ACTION: Read this if you use Kubernetes

I have shared this before, but now my colleagues Lukonde Mwila and Chris Short have put together this post, Changes to the Kubernetes Container Image Registry to raise awareness of some critical changes to the Kubernetes image registries that are happening very soon and that you need to review and action. The post provides some tips on what you need to do, so do yourself a favour and make sure you read this before skipping on.

Feedback

Please please please take 1 minute to complete this short survey and get some exclusive content as a thank you.



Celebrating open source contributors

The articles and projects shared in this newsletter are only possible thanks to the many contributors in open source.

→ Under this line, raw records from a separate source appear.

/-! Rows. -/

/-- RD (R472). -/
def execRd (m : Msg) (s : State) : Host.Outcome State Fault Refusal := s.run (fun c => c.message 0x01 m false)
/-- WR (R472). -/
def execWr (m : Msg) (s : State) : Host.Outcome State Fault Refusal := s.run (fun c => c.message 0x02 m false)
/-- RSV_RD (R472). -/
def execRsvRd (m : Msg) (s : State) : Host.Outcome State Fault Refusal := s.run (fun c => c.message 0x03 m false)
/-- STC (R472). -/
def execStc (m : Msg) (s : State) : Host.Outcome State Fault Refusal := s.run (fun c => c.message 0x04 m false)
/-- PFH_MESSAGE: a hint has no effect at its home and no answer (R86, R472). -/
def execPfhMessage (m : Msg) (s : State) : Host.Outcome State Fault Refusal := s.run (fun c => c.message 0x05 m false)
/-- SLICE_RD (R264). -/
def execSliceRd (m : Msg) (ecc : Bool) (s : State) : Host.Outcome State Fault Refusal := s.run (fun c => c.message 0x06 m ecc)
/-- RD_DATA (R472). -/
def execRdData (m : Msg) (s : State) : Host.Outcome State Fault Refusal := s.run (fun c => c.message 0x11 m false)
/-- WR_ACK (R472). -/
def execWrAck (m : Msg) (s : State) : Host.Outcome State Fault Refusal := s.run (fun c => c.message 0x12 m false)
/-- RSV_RESULT (R472). -/
def execRsvResult (m : Msg) (s : State) : Host.Outcome State Fault Refusal := s.run (fun c => c.message 0x13 m false)
/-- SM_ACK (R225). -/
def execSmAck (m : Msg) (s : State) : Host.Outcome State Fault Refusal := s.run (fun c => c.message 0x14 m false)
/-- REFUSE (R473). -/
def execRefuse (m : Msg) (s : State) : Host.Outcome State Fault Refusal := s.run (fun c => c.message 0x1F m false)
/-- CONTRIB (R474). -/
def execContrib (m : Msg) (s : State) : Host.Outcome State Fault Refusal := s.run (fun c => c.message 0x21 m false)
/-- HIST (R474). -/
def execHist (m : Msg) (s : State) : Host.Outcome State Fault Refusal := s.run (fun c => c.message 0x22 m false)
/-- JOIN (R475). -/
def execJoin (m : Msg) (s : State) : Host.Outcome State Fault Refusal := s.run (fun c => c.message 0x23 m false)
/-- RESULT (R475). -/
def execResult (m : Msg) (s : State) : Host.Outcome State Fault Refusal := s.run (fun c => c.message 0x24 m false)
/-- A2A_COUNT (R480). -/
def execA2aCount (m : Msg) (s : State) : Host.Outcome State Fault Refusal := s.run (fun c => c.message 0x25 m false)
/-- A2A_OFFSET (R480). -/
def execA2aOffset (m : Msg) (s : State) : Host.Outcome State Fault Refusal := s.run (fun c => c.message 0x26 m false)
/-- SMSG_MESSAGE (R225). -/
def execSmsgMessage (m : Msg) (s : State) : Host.Outcome State Fault Refusal := s.run (fun c => c.message 0x31 m false)
/-- SMSG_DELIVER (R225). -/
def execSmsgDeliver (fc : BitVec 6) (s : State) : Host.Outcome State Fault Refusal := s.run (fun c => c.smDeliver fc.toNat)
/-- SLICE_DATA (R264). -/
def execSliceData (m : Msg) (s : State) : Host.Outcome State Fault Refusal := s.run (fun c => c.message 0x51 m false)
/-- BCAST_DATA (R481). -/
def execBcastData (m : Msg) (s : State) : Host.Outcome State Fault Refusal := s.run (fun c => c.message 0x52 m false)
/-- BULK_WR (R480). -/
def execBulkWr (m : Msg) (s : State) : Host.Outcome State Fault Refusal := s.run (fun c => c.message 0x53 m false)
/-- REMOTE_TIMEOUT (R470). -/
def execRemoteTimeout (fc : BitVec 6) (txn : BitVec 10) (s : State) : Host.Outcome State Fault Refusal :=
  s.run (fun c => c.timeOut fc.toNat txn.toNat)

end Sys2Proof.Machine
end

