-- ==== Sys2Proof/Machine/Requests.lean ====
section
/-! DEFINITION. The life of a Request: admission (R39 to R43), placement (R44, R45, R61, R62), deadlines (R34, R46), quiesce (R53, R54, R64,
R65), delivery and completion (R37, R409 to R417). -/

namespace Sys2Proof.Machine

/-! The order of completions. -/

/-- Whether nothing of a Request is left at work, so that its context may be released (R24, R26, R170, R223), no Short Message
that would still put its handle included: reads whose data is to be
discarded when it comes do not count. -/
def Chip.ctxIdle (c : Chip) (ctx : Nat) : Bool :=
  c.cores.all (fun p =>
    p.2.slots.all (fun s => match s.2.task with | some t => t.ctx ≠ ctx | none => true) &&
    p.2.engines.all (fun e => e.2.queue.all (fun x => x.ctx ≠ ctx)) && p.2.storeBuf.all (fun e => e.ctx ≠ ctx) && p.2.frameQ.all (fun e => e.ctx ≠ ctx) &&
    p.2.trks.all (fun t => t.ctx ≠ ctx || t.holder = .gone) &&
    p.2.smWaiting.all (fun m => m.src.toNat ≠ c.self || m.ctx.toNat % 2 ^ 17 ≠ ctx)) &&
  c.req.placeQ.all (fun p => p.1 ≠ ctx) && c.txu.jobs.all (fun j => j.ctx ≠ ctx) && c.vid.jobs.all (fun j => j.ctx ≠ ctx) &&
  c.vid.units.all (fun u => u.ctx ≠ ctx)

/-- Whether a completion's entry may be written: a descriptor's, a delivered Request's, or that of a Request whose end is complete. -/
def Chip.cplReady (c : Chip) : CplItem → Bool
  | .descriptor _ _ _ _ => true
  | .request k =>
    match c.ctx k with
    | none => true
    | some x => x.delivering || (x.ended.isSome && c.ctxIdle k)

/-- A delivery begins, and its completion takes its place: after those whose delivery has begun, and before Requests that have ended but are
not yet at rest, whose delivery has not (R412). -/
def Chip.cplPlace (c : Chip) (q : List CplItem) (i : CplItem) : List CplItem :=
  q.filter c.cplReady ++ [i] ++ q.filter (fun j => !(c.cplReady j))

/-- A completion that may be written takes its place in its window's order. -/
def Chip.beginCpl (c : Chip) (n w : Nat) (i : CplItem) : Chip :=
  c.setWindow n w { c.window n w with cplQ := c.cplPlace (c.window n w).cplQ i }

/-! Admission. -/

/-- Check 5 (R40): whether the vocabulary that a descriptor names serves the Recipe in an area. -/
def Chip.vocabOk (c : Chip) (area id : Nat) : Bool :=
  if id = 0xFF then !c.vocabRequired area
  else id < 16 && c.vocabBit area id && (c.txu.voc id).state = 2 && (c.txu.voc id).digest = c.vocabDigest area id

/-- The checks of Table 4 in order: the status and DETAIL of the first that fails. -/
def Chip.checks (c : Chip) (d : List Byte) : Option (Nat × Nat) :=
  let slot := fieldB d 0x08 1 % 4
  let count := fieldB d 0x20 4
  let deadline := fieldB d 0x10 8
  if fieldB d 0x0A 1 ≠ 1 then some (0x12, 1)
  else if fieldB d 0x0B 1 % 2 = 1 ∧ fieldB d 0x3C 4 ≠ crc32c (d.take 0x3C) then some (0x12, 2)
  else if fieldB d 0x18 8 % 16 ≠ 0 ∨ count = 0 ∨ 65536 < count then some (0x12, 3)
  else if c.locked = false then some (0x30, 1)
  else if (c.rcp.slot slot).ready = false then some (0x30, 0)
  else if c.vocabOk (c.rcp.area slot) (fieldB d 0x09 1) = false then some (0x31, fieldB d 0x09 1)
  else if deadline ≠ 0 ∧ deadline ≤ c.tide.toNat then some (0x16, 1)
  else none

/-- The head of an Intake Queue. -/
def Chip.headDesc (c : Chip) (n w : Nat) : Option Desc := (c.window n w).queue.head?

/-- The queue whose turn it is (R39): the first that is not empty, from the next one on; each by its port and window. -/
def Chip.turnQueue (c : Chip) : Option (Nat × Nat) :=
  ((List.range 256).map (fun i => ((c.req.nextQueue + i) % 256 / 64, (c.req.nextQueue + i) % 64))).find? (fun q =>
    (c.headDesc q.1 q.2).isSome)

/-- CWB_EVERY (Table 5 of the port chapter). -/
def Window.cwbEvery (x : Window) : Nat := if bits x.ctrl 23 16 = 0 then 1 else bits x.ctrl 23 16

/-- TAKEN is written to the bus address of WINw_CWB_ADDR (R407). -/
def Chip.cwbWrite (c : Chip) (n w : Nat) : Chip :=
  let x := c.window n w
  let c1 := c.setWindow n w { x with cwbCount := 0 }
  if (c.port n).alive then c1.busWrites n (x.cwbAddr.toNat / 8 * 8) (leBytes 4 x.taken.toNat) false false else c1

/-- A descriptor leaves its queue (R407): TAKEN advances. -/
def Chip.takeDesc (c : Chip) (n w : Nat) : Chip :=
  let x := c.window n w
  let on : Bool := x.cwbAddr.toNat / 8 ≠ 0
  let y := { x with queue := x.queue.drop 1, taken := x.taken + 1, cwbCount := if on then x.cwbCount + 1 else 0 }
  let c1 := c.setWindow n w y
  if on ∧ x.cwbEvery ≤ y.cwbCount then c1.cwbWrite n w else c1

/-- A descriptor ends at admission without a context (R40, R423); where it was the one that admission stalled at, the stall is over (R41). -/
def Chip.rejectDesc (c : Chip) (n w : Nat) (d : Desc) (status detail : Nat) : Chip :=
  let c1 := (c.takeDesc n w).beginCpl n w (.descriptor d.bytes d.arrival (BitVec.ofNat 8 status) (BitVec.ofNat 32 detail))
  { c1 with req := { c1.req with
      rejected := c1.req.rejected + 1, stallHead := if c1.req.stallHead = some (n, w) then none else c1.req.stallHead } }

/-- Contexts held. -/
def Chip.inUse (c : Chip) : Nat := c.req.ctxs.length

/-- All 131,072 contexts are in use (R41). -/
def Chip.full (c : Chip) : Bool := 131072 ≤ c.inUse

/-- Admission stalls at a queue's head (R41); one episode lasts until admission goes on. -/
def Chip.admitStalls (c : Chip) (n w : Nat) : Chip :=
  if c.req.stallHead.isSome then c
  else { c with req := { c.req with
    stallHead := some (n, w), admitStallEvents := c.req.admitStallEvents + 1, events := c.req.events ||| 4 } }
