-- ==== Sys2Proof/Certificates/Slice0/Obligations.lean ====
section
/-! DEFINITION. The statements about the model: what each command does, what a step keeps, and what reset leaves. -/

open Sys2Proof Sys2Proof.Machine

/-! The block itself. -/

/-- A step takes the command at the front of the queue and is that command's effect on the state with the queue's rest. -/
def Obligations.StepRunsFrontCommand : Prop :=
  ∀ (s : State) (i : Instr) (rest : List Instr), s.pending = i :: rest → step s = exec i { s with pending := rest }

/-- On an empty queue one nanosecond passes (the model's choice, logs 2 and 48): Tide counts it while the always-on domain runs, the queue stays empty,
and nothing is written, driven out, admitted or ended. -/
def Obligations.EmptyQueueLetsTidePass : Prop :=
  ∀ s : State, s.pending = [] →
    ∃ t, step s = .next t ∧ t.pending = [] ∧ t.chip.tide = (if s.chip.aon = true then s.chip.tide + 1 else s.chip.tide) ∧
      t.chip.mem = s.chip.mem ∧ t.chip.out = s.chip.out ∧ t.chip.rcp = s.chip.rcp ∧ t.chip.net = s.chip.net ∧
      t.chip.mc = s.chip.mc ∧ t.chip.rst = s.chip.rst ∧ t.chip.emb = s.chip.emb ∧ t.chip.req.ctxs = s.chip.req.ctxs

/-- A command that the package takes leaves the queue as it is. Every well-formed command answers a next state in every state; a command that names a unit
that the package does not have (log 4) faults as noSuchUnit, and no command is refused. -/
def Obligations.WellFormedCommandsComplete : Prop :=
  (∀ (s t : State) (i : Instr), exec i s = .next t → t.pending = s.pending) ∧
  (∀ (s : State) (i : Instr), (i.wf = true → ∃ t, exec i s = .next t) ∧ (i.wf = false → exec i s = .fault .noSuchUnit))

/-! Scalar and vector instructions, exceptions. -/

/-- The R-format operations of Table 5 of the instruction set, each on 64-bit values: rd takes the result, x0 discards it, pc goes on by 4 and nothing
else changes. -/
def Obligations.ScalarRegisterOperations : Prop :=
  ∀ (s : State) (l : Loc) (rd ra rb : Reg), s.chip.Issues l →
    let x := s.chip.slot l
    let a := x.xr ra
    let b := x.xr rb
    let n := s.chip.nextPc l
    Retires s (.add l rd ra rb) l (x.setX rd (a + b)) n ∧
    Retires s (.sub l rd ra rb) l (x.setX rd (a - b)) n ∧
    Retires s (.and l rd ra rb) l (x.setX rd (a &&& b)) n ∧
    Retires s (.or l rd ra rb) l (x.setX rd (a ||| b)) n ∧
    Retires s (.xor l rd ra rb) l (x.setX rd (a ^^^ b)) n ∧
    Retires s (.sll l rd ra rb) l (x.setX rd (a <<< (b.toNat % 64))) n ∧
    Retires s (.srl l rd ra rb) l (x.setX rd (a >>> (b.toNat % 64))) n ∧
    Retires s (.sra l rd ra rb) l (x.setX rd (a.sshiftRight (b.toNat % 64))) n ∧
    Retires s (.slt l rd ra rb) l (x.setX rd (if a.toInt < b.toInt then 1 else 0)) n ∧
    Retires s (.sltu l rd ra rb) l (x.setX rd (if a.toNat < b.toNat then 1 else 0)) n ∧
    Retires s (.min l rd ra rb) l (x.setX rd (if a.toInt ≤ b.toInt then a else b)) n ∧
    Retires s (.max l rd ra rb) l (x.setX rd (if a.toInt ≤ b.toInt then b else a)) n ∧
    Retires s (.minu l rd ra rb) l (x.setX rd (if a.toNat ≤ b.toNat then a else b)) n ∧
    Retires s (.maxu l rd ra rb) l (x.setX rd (if a.toNat ≤ b.toNat then b else a)) n

/-- The products, quotients and remainders of Table 5, with its cases of divisor 0 and of the most negative number by −1. CLZ, CTZ and POPC count the
leading zeros, the trailing zeros and the set bits of ra. -/
def Obligations.MultiplyDivideAndBitCounts : Prop :=
  (∀ (s : State) (l : Loc) (rd ra rb : Reg), s.chip.Issues l →
     let x := s.chip.slot l
     let a := x.xr ra
     let b := x.xr rb
     let n := s.chip.nextPc l
     Retires s (.mul l rd ra rb) l (x.setX rd (BitVec.ofNat 64 (a.toNat * b.toNat))) n ∧
     Retires s (.mulh l rd ra rb) l (x.setX rd (BitVec.ofInt 64 (a.toInt * b.toInt / 2 ^ 64))) n ∧
     Retires s (.mulhu l rd ra rb) l (x.setX rd (BitVec.ofNat 64 (a.toNat * b.toNat / 2 ^ 64))) n ∧
     Retires s (.div l rd ra rb) l
       (x.setX rd (if b = 0 then BitVec.allOnes 64 else BitVec.ofInt 64 (a.toInt.tdiv b.toInt))) n ∧
     Retires s (.divu l rd ra rb) l
       (x.setX rd (if b = 0 then BitVec.allOnes 64 else BitVec.ofNat 64 (a.toNat / b.toNat))) n ∧
     Retires s (.rem l rd ra rb) l (x.setX rd (if b = 0 then a else BitVec.ofInt 64 (a.toInt.tmod b.toInt))) n ∧
     Retires s (.remu l rd ra rb) l (x.setX rd (if b = 0 then a else BitVec.ofNat 64 (a.toNat % b.toNat))) n) ∧
  (∀ (s : State) (l : Loc) (rd ra rb : Reg), s.chip.Issues l →
     let x := s.chip.slot l
     let a := x.xr ra
     (∃ k : Nat, k ≤ 64 ∧ (∀ i, 64 - k ≤ i → a.getLsbD i = false) ∧ (k < 64 → a.getLsbD (63 - k) = true) ∧
       Retires s (.clz l rd ra rb) l (x.setX rd (BitVec.ofNat 64 k)) (s.chip.nextPc l)) ∧
     (∃ k : Nat, k ≤ 64 ∧ (∀ i, i < k → a.getLsbD i = false) ∧ (k < 64 → a.getLsbD k = true) ∧
       Retires s (.ctz l rd ra rb) l (x.setX rd (BitVec.ofNat 64 k)) (s.chip.nextPc l)) ∧
     Retires s (.popc l rd ra rb) l
       (x.setX rd (BitVec.ofNat 64 ((List.range 64).filter (fun i => a.getLsbD i)).length)) (s.chip.nextPc l))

I would like to shout out and thank those folks who really do power open source and enable us all to learn and build on top of what they have created.

So thank you to the following open source heroes: Ivica Kolenkaš, Franck Pachot, Guillaume Marchand, Daisy Riley, Oğuzhan Yılmaz, Veena Vasudevan, Soumil Shah, Sashi Varanasi, Lakshmi Peri, Noritaka Sekiyama, Scott Long, Sean Ma, Surendar Munimohan, Chelluru V N S S Vidyadhar, José Gardiazabal and Donato Azevedo



Latest open source projects

The great thing about open source projects is that you can review the source code. If you like the look of these projects, make sure you that take a look at the code, and if it is useful to you, get in touch with the maintainer to provide feedback, suggestions or even submit a contribution.



Tools

ZeusCloud

ZeusCloud is a new (to me at least) tool to help you discover, prioritise, and remediate your risks in the cloud. What does it do? Well according to the README, it: builds an asset inventory of your AWS accounts, continuously monitors your environments for misconfigurations and attack paths, lets you customise security and compliance controls to fit your needs, provides contextual information to help you prioritise and remediate security findings, and helps you to meet compliance standards such as PCI DSS, CIS, and more!

Check the repo for demo gifs of what this looks like.

balcony

balcony is an open source Python based CLI tool from Oğuzhan Yılmaz for cli wizards and fans, that simplifies the process of enumerating AWS resources. Use it to effortlessly automate the managed of the AWS resources in your account. I installed it and was up and running in minutes, using the excellent documentation to get me going. The README has plenty of examples of how you can use this tool, as well as a super nice documentation site complete with sample recipes.

demo of balcony running

cronrange.info

cronrange.info this project is not AWS specific, but I love what Ivica Kolenkaš has put together here – the essential guide to undersanding cron patterns. Run your cron settings through his script, and it will helpfully output samples to make sure it is what you expect. The docs contain plenty of examples, but great for testing out before you put your crontab together.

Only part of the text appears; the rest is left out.